The Brandywines are growing fast. It's incredible to think that this pair has been in for just eight weeks and the small, firm, green tomatoes are already the size of golf balls, and there are many flowers. If you don't know Brandywine tomatoes, they're an old heirloom variety, supposedly cultivated by the Amish in the 1800s. They have a superb taste, just like those old tomatoes we grew up with, before supermarkets encouraged the growth of tomatoes with cardboard skin and no taste. I am hoping to get about 25 kilos off each of these bushes, enough for a million salads and for some tomato sauce and paste preserved in jars with my trusty old Fowlers Vacola preserving unit.

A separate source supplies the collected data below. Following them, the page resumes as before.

-- ==== Sys2Proof/Machine/Sched.lean ====
section
/-! DEFINITION. The scheduler's instructions, sleeping and giving up the core (R76-R84, R250-R252),
`TRAP` and `NOP` (R256), fetches that give no instruction (R89, R136), and the core's asynchronous
events (R49, R55, R83). -/

namespace Sys2Proof.Machine

/-- A status as a dword (R225). -/
def statusWord (n : Nat) : BitVec 64 := BitVec.ofNat 64 n
/-- OK (R225). -/
def stOk : BitVec 64 := 0
/-- BUSY (R225). -/
def stBusy : BitVec 64 := 1
/-- NOSEAT (R225). -/
def stNoSeat : BitVec 64 := 2
/-- LATE (R225). -/
def stLate : BitVec 64 := 3
/-- HOLE (R225). -/
def stHole : BitVec 64 := 4
/-- FULL (R225). -/
def stFull : BitVec 64 := 5
/-- DEAD (R225). -/
def stDead : BitVec 64 := 6
/-- CHANGED (R225). -/
def stChanged : BitVec 64 := 7
/-- BOUNDS (R225). -/
def stBounds : BitVec 64 := 8
/-- UNSUP (R225). -/
def stUnsup : BitVec 64 := 9

/-- PRIV at U (R227). -/
def State.onlyS (s : State) (r : Res) : Res := if s.core.ctl.priv = .u then .trap .priv s.parcel else r

/-- A slot operand: POISON, then ILLEGAL outside 0-15 (R77, R252). -/
def State.slotOperand (s : State) (a : GR) (k : SlotId → Res) : Res :=
  s.consume a (if 16 ≤ (s.gv a).toNat then .trap .illegal s.parcel else k ((s.gv a).setWidth 4))

/-- `TQPUSH` on a core: status and the core after it (R77). -/
def Core.push (c : Core) (i : SlotId) (p : BitVec 2) : BitVec 64 × Core :=
  let t := c.slot i
  let lv := levelFor t.paddle p
  match t.st with
  | .free => (stOk, (c.onSlot i fun t => t.leaveFree (levelFor false p) false).enqueue i)
  | .ready => if t.qd then (stBusy, c) else (stOk, (c.onSlot i fun t => { t with level := lv }).enqueue i)
  | .running => (stOk, (c.onSlot i fun t => { t with st := .ready, level := lv }).enqueue i)
  | .sleep => (stBusy, c)
  | .trapped | .retired => (stDead, c)

/-- A paddle slot that becomes READY is FREE, and in no FIFO, where `RAMPF.PADDLE` has fallen or a cut has begun while it ran, or
either stands (R280). -/
def State.settlePaddle (s : State) (i : SlotId) : State :=
  let t := s.core.slot i
  if t.st = .ready ∧ t.paddle ∧ (t.doomed ∨ !s.core.ctl.paddle ∨ s.core.sh.cut) then
    { s with core := (s.core.unqueue i).onSlot i Slot.toFree }.releaseTags s.here i
  else s

/-- `TQPUSH` (R77, R252). On a slot that a wake of the same cycle has queued, as an input says, it returns OK, with the one
FIFO entry that the wake makes (R92); the spec does not say whether p then becomes LEVEL, and the slot keeps the LEVEL it was
queued with (DESIGN CHOICE, log entry 69). -/
def execTqpush (d a : GR) (p : BitVec 2) (s : State) : Host.Outcome State Fault Refusal :=
  s.finish 4 (s.onlyS (s.slotOperand a fun i =>
    let t := s.core.slot i
    if t.st = .ready ∧ t.qd ∧ s.core.sh.woke.contains i ∧ s.met.contains (.together i) then .ok (s.status d stOk)
    else
      let (st, c) := s.core.push i p
      .ok (({ s with core := c }.settlePaddle i).status d st)))

/-- The slot `TQPOP` returns: the head of the non-empty FIFO of lowest LEVEL (R82). -/
def Core.firstReady (c : Core) : Option SlotId := ((c.sh.fifo.toList.flatten).head?)

/-- `TQPOP` (R82, R252). -/
def execTqpop (d : GR) (s : State) : Host.Outcome State Fault Refusal :=
  s.finish 4 (s.onlyS (match s.core.firstReady with
    | some i => .ok ({ s with core := s.core.unqueue i }.status d (i.setWidth 64))
    | none => .ok (s.status d (-1))))

/-- `HALT` at S on a slot: status and the state after it (R77). -/
def State.haltAt (s : State) (i : SlotId) : BitVec 64 × State :=
  match (s.core.slot i).st with
  | .free | .trapped => (stDead, s)
  | .ready => (stOk, { s with core := (s.core.unqueue i).onSlot i fun t => { t with st := .retired } })
  | .running | .sleep => (stOk, { s with core := s.core.onSlot i fun t => { t with st := .retired } })
  | .retired => (stOk, { s with core := s.core.onSlot i Slot.toFree }.releaseTags s.here i)

/-- `HALT`: at U the running context retires; at S it acts on the slot in `TID.SLOT` (R77, R252). -/
def execHalt (s : State) : Host.Outcome State Fault Refusal :=
  match s.core.ctl.priv with
  | .u =>
    .next ((({ s with core := s.core.onSlot s.core.ctl.slot fun t => { t with st := .retired } }).count 2).enterScheduler
      4 (s.pc + 4))
  | .s => .next ((s.haltAt s.core.ctl.slot).2.commit 4)

/-- `HALT ga` (R77, R252). -/
def execHaltSlot (a : GR) (s : State) : Host.Outcome State Fault Refusal :=
  s.finish 4 (s.onlyS (s.slotOperand a fun i =>
    let (st, t) := s.haltAt i
    .ok (t.status a st)))

/-- The comparison window opens at an `SRET` with idle engines after the fill (R360). -/
def State.openWindow (s : State) : State :=
  let u := umpireOf s.here
  let e := s.core.eng
  let idle := e.tq.isEmpty && e.mover.isEmpty && s.core.sh.stream.toList.all fun t => t.st != .active
  if s.shadowed && (s.umpire u).filled && !(s.umpire u).isOpen && idle then
    s.onUmpire u fun w => { w with isOpen := true }
  else s

/-- Another RUNNING slot becomes READY and stands in no FIFO (R57). -/
def State.setAside (s : State) (i : SlotId) : State :=
  match s.core.running with
  | some r =>
    if r = i then s
    else { s with core := s.core.onSlot r fun t => { t with st := .ready, qd := false } }.settlePaddle r
  | none => s

/-- Delivery of WSTAT when a slot becomes RUNNING; a `SLEEP` that returns HIT acquires (R81, R121). -/
def State.deliverWake (s : State) (i : SlotId) : State :=
  let t := s.core.slot i
  if t.wstat = 0 then s
  else
    let s := if t.wstat = 1 then s.fenceAhead else s
    { s with core := s.core.onSlot i fun t => { t with wstat := 0 } }.setG t.wreg (t.wstat.setWidth 64) false

/-- Delivery of FLAGP (R66, R81). -/
def State.deliverFlags (s : State) (i : SlotId) : State :=
  { s with core := s.core.onSlot i fun t => { t with flagp := 0 } }.orFlags (s.core.slot i).flagp

/-- RETURN FROM AN EXCEPTION: `SRET` at S (R57, R81). A cause that is pending is taken before any U instruction, with the
target in `TPC`. -/
def State.sret (s : State) : State :=
  let i := s.core.ctl.slot
  match (s.core.slot i).st with
  | .ready =>
    let s := s.setAside i
    let s := { s with core := (s.core.unqueue i).onSlot i fun t => { t with st := .running, parked := false } }
    ((((s.deliverWake i).deliverFlags i).leaveS.openWindow).count 2).takePending
  | .running =>
    let s := { s with core := s.core.onSlot i fun t => { t with parked := false } }
    (((s.deliverFlags i).leaveS.openWindow).count 2).takePending
  | .free | .sleep | .retired | .trapped => s.takeTrap .illegal s.parcel s.pc

/-- `SRET` (R57). -/
def execSret (s : State) : Host.Outcome State Fault Refusal :=
  match s.core.ctl.priv with
  | .u => .next (s.takeTrap .priv s.parcel s.pc)
  | .s => .next s.sret

/-- `YIELD`: at U the slot is queued again and the core enters the scheduler with code 1; at S nothing
changes (R77, R250). -/
def execYield (s : State) : Host.Outcome State Fault Refusal :=
  match s.core.ctl.priv with
  | .u =>
    let i := s.core.ctl.slot
    let s := { s with core := (s.core.onSlot i fun t => { t with st := .ready }).enqueue i }.settlePaddle i
    .next ((s.count 2).enterScheduler 1 (s.pc + 4))
  | .s => .next (s.commit 4)

/-- The timer of a slot is due (R49). -/
def State.timerDue (s : State) (i : SlotId) : Bool :=
  let t := s.core.slot i
  t.tcmp != 0 && decide (t.tcmp ≤ s.rclk)

/-- The timers of two slots are due and the first one's goes first: the earlier tick, then the lower slot number
(R82). -/
def Core.timerBefore (c : Core) (rclk : BitVec 64) (i j : SlotId) : Bool :=
  let a := (c.slot i).tcmp
  let b := (c.slot j).tcmp
  a != 0 && decide (a ≤ rclk) && (b == 0 || decide (a < b) || (a == b && decide (i ≤ j)))
/-- The slot whose timer expires next, once it is due: `RCLK` ≥ `TCMP` ≠ 0 (R49). -/
def Core.firstTimer (c : Core) (rclk : BitVec 64) : Option SlotId :=
  allSlots.find? fun i => allSlots.all fun j => c.timerBefore rclk i j

/-- The wake status of a `TCMP` expiry (R81). -/
def Slot.expiryStatus (t : Slot) : BitVec 3 := if t.lastFull then 4 else 3

/-- The status a `SLEEP` at U returns at once, when a wake condition is met: WOKEN before TIME and
SPURIOUS (R80, R81). -/
def State.sleepNow (s : State) (i : SlotId) : Option (BitVec 3) :=
  if (s.core.slot i).wl then some 2
  else if s.timerDue i then some (s.core.slot i).expiryStatus
  else none

/-- `SLEEP`: at U under R80 and R81, at S it waits for a queued slot (R83, R250). -/
def execSleep (d : GR) (s : State) : Host.Outcome State Fault Refusal :=
  let i := s.core.ctl.slot
  match s.core.ctl.priv with
  | .u =>
    match s.sleepNow i with
    | some w =>
      let due := s.timerDue i
      let s := { s with core := s.core.onSlot i fun t =>
        { t with wl := false, tcmp := if due then 0 else t.tcmp } }
      .next ((s.status d (w.setWidth 64)).commit 4)
    | none =>
      let s := { s with core := s.core.onSlot i fun t =>
        { t with st := .sleep, why := .sleep, wreg := d, slept := s.clock.ticks } }
      .next ((s.count 2).enterScheduler 3 (s.pc + 4))
  | .s =>
    if s.core.firstReady.isSome then .next ((s.status d 0).commit 4)
    else .next (s.onCtl fun k => { k with issue := .idle d })

/-- IDLE_ISSUE_RESUME: issue resumes when a FIFO is non-empty or the cox signals the core; the `SLEEP`
at S then writes 0 and completes (R83). -/
def execIdleIssueResume (cox : Bool) (s : State) : Host.Outcome State Fault Refusal :=
  match s.core.ctl.issue with
  | .idle d => if cox || s.core.firstReady.isSome then .next ((s.status d 0).commit 4) else .next s
  | .off | .run | .hold | .wait | .stopped | .restored _ => .next s

/-- Expiry of a slot's timer (R49): a `SLEEP` wakes with TIME or SPURIOUS and no TIMER is raised; any
other slot takes TIMER with the expired value (R80, R81). -/
def Core.expire (c : Core) (i : SlotId) : Core :=
  let t := c.slot i
  let c := c.onSlot i fun t => { t with tcmp := 0 }
  match t.st, t.why with
  | .sleep, .sleep => c.wake i t.expiryStatus
  | _, _ => c.raise i 0 t.tcmp

/-- TIMER_EXPIRY (R49). Before the timer is due there is no event; of several due timers the earliest goes first, and
of those due on one tick the one of the lowest slot (R82, R92). -/
def execTimerExpiry (i : SlotId) (s : State) : Host.Outcome State Fault Refusal :=
  .next (if s.core.firstTimer s.rclk = some i then { s with core := s.core.expire i } else s)

/-- ASYNC_TRAP_ENTRY: the highest pending cause of the running slot is taken at the next instruction
(R55). -/
def execAsyncTrapEntry (s : State) : Host.Outcome State Fault Refusal :=
  .next s.takePending

/-- `TRAP`: SWTRAP with the immediate, the next instruction in `TPC` (R256). It does not count as retired on event 2
of R53 (DESIGN CHOICE, log entry 51). -/
def execTrap (i : BitVec 16) (s : State) : Host.Outcome State Fault Refusal :=
  .next (s.takeTrap .swtrap (i.setWidth 64) (s.pc + 4))

/-- `NOP` (R256). -/
def nopBody (s : State) : Res := .ok s
/-- `NOP` (R256). -/
def execNop (s : State) : Host.Outcome State Fault Refusal := s.finish 4 (nopBody s)

/-- ILLEGAL_INSTRUCTION: a parcel that decodes to no instruction (R136). -/
def execIllegalInstruction (p0 : BitVec 32) (s : State) : Host.Outcome State Fault Refusal :=
  .next (s.takeTrap .illegal (p0.setWidth 64) s.pc)

/-- POISONED_FETCH: the address of the line that holds the poisoned word (R89). -/
def execPoisonedFetch (s : State) : Host.Outcome State Fault Refusal :=
  let o := if s.poisoned (nodeBase s.here + s.pc.toNat) then s.pc else s.pc + 4
  .next (s.takeTrap .poison (ownAddr (o.toNat / 64 * 64)) s.pc)

end Sys2Proof.Machine
end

Over in the earth garden we have crops of lettuce, silverbeet, cucumbers, spinach, turnips, carrots, potatoes, beans, peppers, radishes, onions, garlic, kale, peas and green beans. We've been growing vegetables for about 25 years but in the past few years we've relied on our backyard produce to keep us healthy and alive. It's a totally organic garden which is a real pleasure to work in, and when I'm gathering vegetables and fruit in the late afternoon, there isn't another place on earth I'd rather be.


That gate at the back leads to the chook house. I'll tell you about my girls one day soon.